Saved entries
====================

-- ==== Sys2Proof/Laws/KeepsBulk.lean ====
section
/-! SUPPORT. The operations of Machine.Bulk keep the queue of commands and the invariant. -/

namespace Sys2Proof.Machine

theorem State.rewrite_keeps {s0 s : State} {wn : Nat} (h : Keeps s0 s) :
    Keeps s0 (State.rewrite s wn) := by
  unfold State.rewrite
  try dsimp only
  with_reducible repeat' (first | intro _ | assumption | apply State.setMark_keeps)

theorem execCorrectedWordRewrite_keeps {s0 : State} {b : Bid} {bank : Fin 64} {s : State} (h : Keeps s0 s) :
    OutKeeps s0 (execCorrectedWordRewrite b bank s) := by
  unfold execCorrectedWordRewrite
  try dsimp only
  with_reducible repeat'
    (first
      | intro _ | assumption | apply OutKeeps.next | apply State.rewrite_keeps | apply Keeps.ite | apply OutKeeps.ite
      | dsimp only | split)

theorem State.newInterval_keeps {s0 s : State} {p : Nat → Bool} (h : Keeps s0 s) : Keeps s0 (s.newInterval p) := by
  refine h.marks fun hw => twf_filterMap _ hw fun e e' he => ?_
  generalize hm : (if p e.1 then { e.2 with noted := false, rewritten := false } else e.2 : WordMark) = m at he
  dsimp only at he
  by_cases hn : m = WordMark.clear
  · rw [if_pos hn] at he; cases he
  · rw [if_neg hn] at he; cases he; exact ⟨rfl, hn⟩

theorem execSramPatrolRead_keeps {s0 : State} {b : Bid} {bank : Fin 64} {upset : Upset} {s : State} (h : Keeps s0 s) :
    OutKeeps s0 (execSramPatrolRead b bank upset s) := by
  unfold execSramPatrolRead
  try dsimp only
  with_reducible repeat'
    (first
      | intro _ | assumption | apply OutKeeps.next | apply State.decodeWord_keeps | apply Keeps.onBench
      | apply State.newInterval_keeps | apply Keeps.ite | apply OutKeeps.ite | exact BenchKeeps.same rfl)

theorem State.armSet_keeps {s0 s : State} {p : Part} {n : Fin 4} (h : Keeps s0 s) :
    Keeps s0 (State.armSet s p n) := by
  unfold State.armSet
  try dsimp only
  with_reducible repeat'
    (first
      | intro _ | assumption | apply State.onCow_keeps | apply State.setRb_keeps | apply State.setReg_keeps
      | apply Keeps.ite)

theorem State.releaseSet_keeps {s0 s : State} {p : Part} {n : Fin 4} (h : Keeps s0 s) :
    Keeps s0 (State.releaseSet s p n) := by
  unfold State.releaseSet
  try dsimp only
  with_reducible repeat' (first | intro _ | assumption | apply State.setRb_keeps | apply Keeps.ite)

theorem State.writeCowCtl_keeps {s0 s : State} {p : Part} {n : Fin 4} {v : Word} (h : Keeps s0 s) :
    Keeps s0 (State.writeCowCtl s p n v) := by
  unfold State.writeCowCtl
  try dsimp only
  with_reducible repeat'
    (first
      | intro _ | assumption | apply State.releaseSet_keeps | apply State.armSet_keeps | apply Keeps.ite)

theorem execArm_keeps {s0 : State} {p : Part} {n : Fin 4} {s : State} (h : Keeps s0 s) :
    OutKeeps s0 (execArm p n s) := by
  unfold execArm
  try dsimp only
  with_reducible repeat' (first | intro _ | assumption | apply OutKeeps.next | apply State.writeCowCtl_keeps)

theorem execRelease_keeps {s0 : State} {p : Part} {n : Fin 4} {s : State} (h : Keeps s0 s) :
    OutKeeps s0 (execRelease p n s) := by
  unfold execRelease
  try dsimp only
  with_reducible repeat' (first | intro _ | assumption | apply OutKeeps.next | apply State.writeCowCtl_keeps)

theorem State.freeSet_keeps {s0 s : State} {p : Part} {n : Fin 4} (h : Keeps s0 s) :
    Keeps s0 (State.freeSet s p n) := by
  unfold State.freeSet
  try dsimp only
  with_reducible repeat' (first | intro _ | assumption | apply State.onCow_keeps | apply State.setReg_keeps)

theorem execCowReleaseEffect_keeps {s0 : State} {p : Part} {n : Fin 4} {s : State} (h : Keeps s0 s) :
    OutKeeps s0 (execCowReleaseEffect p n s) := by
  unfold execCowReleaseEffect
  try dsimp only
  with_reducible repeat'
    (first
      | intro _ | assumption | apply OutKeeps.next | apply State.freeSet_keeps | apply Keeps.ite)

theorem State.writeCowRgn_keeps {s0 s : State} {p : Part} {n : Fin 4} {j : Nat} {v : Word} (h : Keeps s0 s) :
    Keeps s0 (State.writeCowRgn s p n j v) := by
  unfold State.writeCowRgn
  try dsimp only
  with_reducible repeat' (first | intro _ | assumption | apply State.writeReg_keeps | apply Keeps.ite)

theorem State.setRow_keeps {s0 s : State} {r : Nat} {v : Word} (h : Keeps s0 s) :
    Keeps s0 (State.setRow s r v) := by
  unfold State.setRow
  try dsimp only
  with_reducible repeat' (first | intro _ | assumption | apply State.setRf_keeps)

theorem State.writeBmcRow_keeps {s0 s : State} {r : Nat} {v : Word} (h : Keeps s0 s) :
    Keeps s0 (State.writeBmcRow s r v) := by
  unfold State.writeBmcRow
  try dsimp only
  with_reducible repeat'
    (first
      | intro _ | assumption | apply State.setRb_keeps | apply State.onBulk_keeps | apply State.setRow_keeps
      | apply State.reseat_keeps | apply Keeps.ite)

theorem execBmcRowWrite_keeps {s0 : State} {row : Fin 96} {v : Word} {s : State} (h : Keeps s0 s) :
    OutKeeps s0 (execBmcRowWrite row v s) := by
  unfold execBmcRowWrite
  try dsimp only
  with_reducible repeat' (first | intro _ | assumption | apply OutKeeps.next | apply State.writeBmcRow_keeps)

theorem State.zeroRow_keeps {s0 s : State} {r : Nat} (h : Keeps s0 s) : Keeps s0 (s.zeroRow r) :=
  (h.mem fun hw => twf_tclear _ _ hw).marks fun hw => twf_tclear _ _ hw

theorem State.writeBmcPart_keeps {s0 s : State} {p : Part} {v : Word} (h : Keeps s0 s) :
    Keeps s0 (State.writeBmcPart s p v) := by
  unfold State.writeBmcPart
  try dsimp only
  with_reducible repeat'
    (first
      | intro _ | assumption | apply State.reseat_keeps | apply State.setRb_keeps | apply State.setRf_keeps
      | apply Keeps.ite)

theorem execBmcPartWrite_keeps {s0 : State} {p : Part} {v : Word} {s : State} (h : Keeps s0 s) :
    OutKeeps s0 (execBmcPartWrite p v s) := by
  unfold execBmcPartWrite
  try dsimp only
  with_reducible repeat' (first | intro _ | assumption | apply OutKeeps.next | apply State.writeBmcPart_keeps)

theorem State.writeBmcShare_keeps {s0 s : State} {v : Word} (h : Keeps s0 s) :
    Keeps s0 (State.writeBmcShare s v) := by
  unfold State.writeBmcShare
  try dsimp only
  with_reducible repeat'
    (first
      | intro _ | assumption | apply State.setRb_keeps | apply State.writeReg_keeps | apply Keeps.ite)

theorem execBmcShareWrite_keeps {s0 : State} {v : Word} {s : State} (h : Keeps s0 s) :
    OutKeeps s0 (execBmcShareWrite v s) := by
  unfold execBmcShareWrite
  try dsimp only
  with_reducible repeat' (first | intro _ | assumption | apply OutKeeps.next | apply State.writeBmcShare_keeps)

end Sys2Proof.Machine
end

====================

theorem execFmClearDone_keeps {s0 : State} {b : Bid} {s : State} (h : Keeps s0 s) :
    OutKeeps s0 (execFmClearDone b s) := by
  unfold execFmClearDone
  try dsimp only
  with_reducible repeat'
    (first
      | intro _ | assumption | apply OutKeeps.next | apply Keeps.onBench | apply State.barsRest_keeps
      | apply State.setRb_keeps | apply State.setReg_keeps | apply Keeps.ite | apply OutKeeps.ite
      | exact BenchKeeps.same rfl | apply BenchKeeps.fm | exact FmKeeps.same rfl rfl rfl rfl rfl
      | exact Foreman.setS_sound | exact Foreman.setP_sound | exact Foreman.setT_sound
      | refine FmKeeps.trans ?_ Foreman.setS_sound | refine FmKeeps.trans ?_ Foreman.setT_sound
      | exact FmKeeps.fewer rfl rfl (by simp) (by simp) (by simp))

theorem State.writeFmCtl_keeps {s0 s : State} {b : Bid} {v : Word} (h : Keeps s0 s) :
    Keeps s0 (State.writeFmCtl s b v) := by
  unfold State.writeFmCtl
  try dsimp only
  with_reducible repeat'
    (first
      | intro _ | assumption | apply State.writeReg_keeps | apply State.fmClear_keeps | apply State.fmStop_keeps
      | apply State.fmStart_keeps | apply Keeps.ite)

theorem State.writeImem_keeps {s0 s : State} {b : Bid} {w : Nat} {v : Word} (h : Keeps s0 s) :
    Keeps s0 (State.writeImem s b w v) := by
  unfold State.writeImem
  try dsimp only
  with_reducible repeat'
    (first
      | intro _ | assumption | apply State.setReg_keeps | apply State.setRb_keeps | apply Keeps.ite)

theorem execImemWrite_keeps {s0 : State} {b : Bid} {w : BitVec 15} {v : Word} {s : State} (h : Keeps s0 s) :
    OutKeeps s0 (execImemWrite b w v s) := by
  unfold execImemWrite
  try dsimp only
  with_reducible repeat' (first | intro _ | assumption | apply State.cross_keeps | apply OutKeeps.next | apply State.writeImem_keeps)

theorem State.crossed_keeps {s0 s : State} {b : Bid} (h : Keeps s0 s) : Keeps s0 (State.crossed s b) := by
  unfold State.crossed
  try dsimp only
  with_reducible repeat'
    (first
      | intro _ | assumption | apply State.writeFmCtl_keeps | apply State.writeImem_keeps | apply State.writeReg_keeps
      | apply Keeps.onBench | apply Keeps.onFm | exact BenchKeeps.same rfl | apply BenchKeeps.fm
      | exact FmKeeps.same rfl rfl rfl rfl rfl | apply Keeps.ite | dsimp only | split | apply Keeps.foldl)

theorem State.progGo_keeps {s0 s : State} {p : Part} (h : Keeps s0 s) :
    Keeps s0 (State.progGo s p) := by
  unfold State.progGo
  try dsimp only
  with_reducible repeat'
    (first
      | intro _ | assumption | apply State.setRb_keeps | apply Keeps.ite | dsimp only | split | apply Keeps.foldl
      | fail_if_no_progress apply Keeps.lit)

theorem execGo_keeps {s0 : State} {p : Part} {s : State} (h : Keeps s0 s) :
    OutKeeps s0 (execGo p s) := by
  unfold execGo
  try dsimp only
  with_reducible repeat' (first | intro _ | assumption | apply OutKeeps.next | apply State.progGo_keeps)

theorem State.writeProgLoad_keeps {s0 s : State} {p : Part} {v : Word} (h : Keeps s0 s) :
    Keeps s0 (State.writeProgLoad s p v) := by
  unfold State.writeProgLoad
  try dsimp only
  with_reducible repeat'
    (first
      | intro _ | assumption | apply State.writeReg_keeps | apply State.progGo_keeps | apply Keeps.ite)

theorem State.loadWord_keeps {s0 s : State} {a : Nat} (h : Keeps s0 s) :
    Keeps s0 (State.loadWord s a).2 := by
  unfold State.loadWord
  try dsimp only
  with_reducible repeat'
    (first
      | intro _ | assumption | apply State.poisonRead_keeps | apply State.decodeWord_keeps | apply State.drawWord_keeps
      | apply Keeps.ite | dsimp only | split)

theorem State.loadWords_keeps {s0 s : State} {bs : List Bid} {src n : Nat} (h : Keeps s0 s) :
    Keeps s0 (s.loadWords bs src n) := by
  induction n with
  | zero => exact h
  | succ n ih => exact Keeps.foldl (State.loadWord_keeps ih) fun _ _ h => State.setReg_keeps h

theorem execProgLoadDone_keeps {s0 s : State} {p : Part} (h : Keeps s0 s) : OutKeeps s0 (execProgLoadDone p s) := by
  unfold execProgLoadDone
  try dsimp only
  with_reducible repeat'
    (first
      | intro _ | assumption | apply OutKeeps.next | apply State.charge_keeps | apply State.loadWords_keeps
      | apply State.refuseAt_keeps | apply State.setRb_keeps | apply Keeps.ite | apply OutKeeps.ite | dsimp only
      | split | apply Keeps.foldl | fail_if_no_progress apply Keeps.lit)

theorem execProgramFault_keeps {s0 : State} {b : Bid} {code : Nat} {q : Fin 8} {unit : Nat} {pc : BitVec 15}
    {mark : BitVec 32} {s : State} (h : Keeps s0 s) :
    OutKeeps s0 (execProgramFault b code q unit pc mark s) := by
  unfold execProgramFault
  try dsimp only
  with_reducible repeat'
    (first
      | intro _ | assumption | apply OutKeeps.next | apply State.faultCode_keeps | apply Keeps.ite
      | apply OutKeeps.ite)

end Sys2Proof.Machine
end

====================

__GOAL OF THE EXERCISE__.
Would you retype exactly the lines above, from the line with "-- ==== Sys2Proof/Laws/KeepsBulk.lean" to the line with "unfold execSramPatrolRead", with both end lines kept and nothing more?

__ANSWER SPACE__.
-- ==== Sys2Proof/Laws/KeepsBulk.lean ====
section
/-! SUPPORT. The operations of Machine.Bulk keep the queue of commands and the invariant. -/

namespace Sys2Proof.Machine

theorem State.rewrite_keeps {s0 s : State} {wn : Nat} (h : Keeps s0 s) :
    Keeps s0 (State.rewrite s wn) := by
  unfold State.rewrite
  try dsimp only
  with_reducible repeat' (first | intro _ | assumption | apply State.setMark_keeps)

theorem execCorrectedWordRewrite_keeps {s0 : State} {b : Bid} {bank : Fin 64} {s : State} (h : Keeps s0 s) :
    OutKeeps s0 (execCorrectedWordRewrite b bank s) := by
  unfold execCorrectedWordRewrite
  try dsimp only
  with_reducible repeat'
    (first
      | intro _ | assumption | apply OutKeeps.next | apply State.rewrite_keeps | apply Keeps.ite | apply OutKeeps.ite
      | dsimp only | split)

theorem State.newInterval_keeps {s0 s : State} {p : Nat → Bool} (h : Keeps s0 s) : Keeps s0 (s.newInterval p) := by
  refine h.marks fun hw => twf_filterMap _ hw fun e e' he => ?_
  generalize hm : (if p e.1 then { e.2 with noted := false, rewritten := false } else e.2 : WordMark) = m at he
  dsimp only at he
  by_cases hn : m = WordMark.clear
  · rw [if_pos hn] at he; cases he
  · rw [if_neg hn] at he; cases he; exact ⟨rfl, hn⟩

theorem execSramPatrolRead_keeps {s0 : State} {b : Bid} {bank : Fin 64} {upset : Upset} {s : State} (h : Keeps s0 s) :
    OutKeeps s0 (execSramPatrolRead b bank upset s) := by
  unfold execSramPatrolRead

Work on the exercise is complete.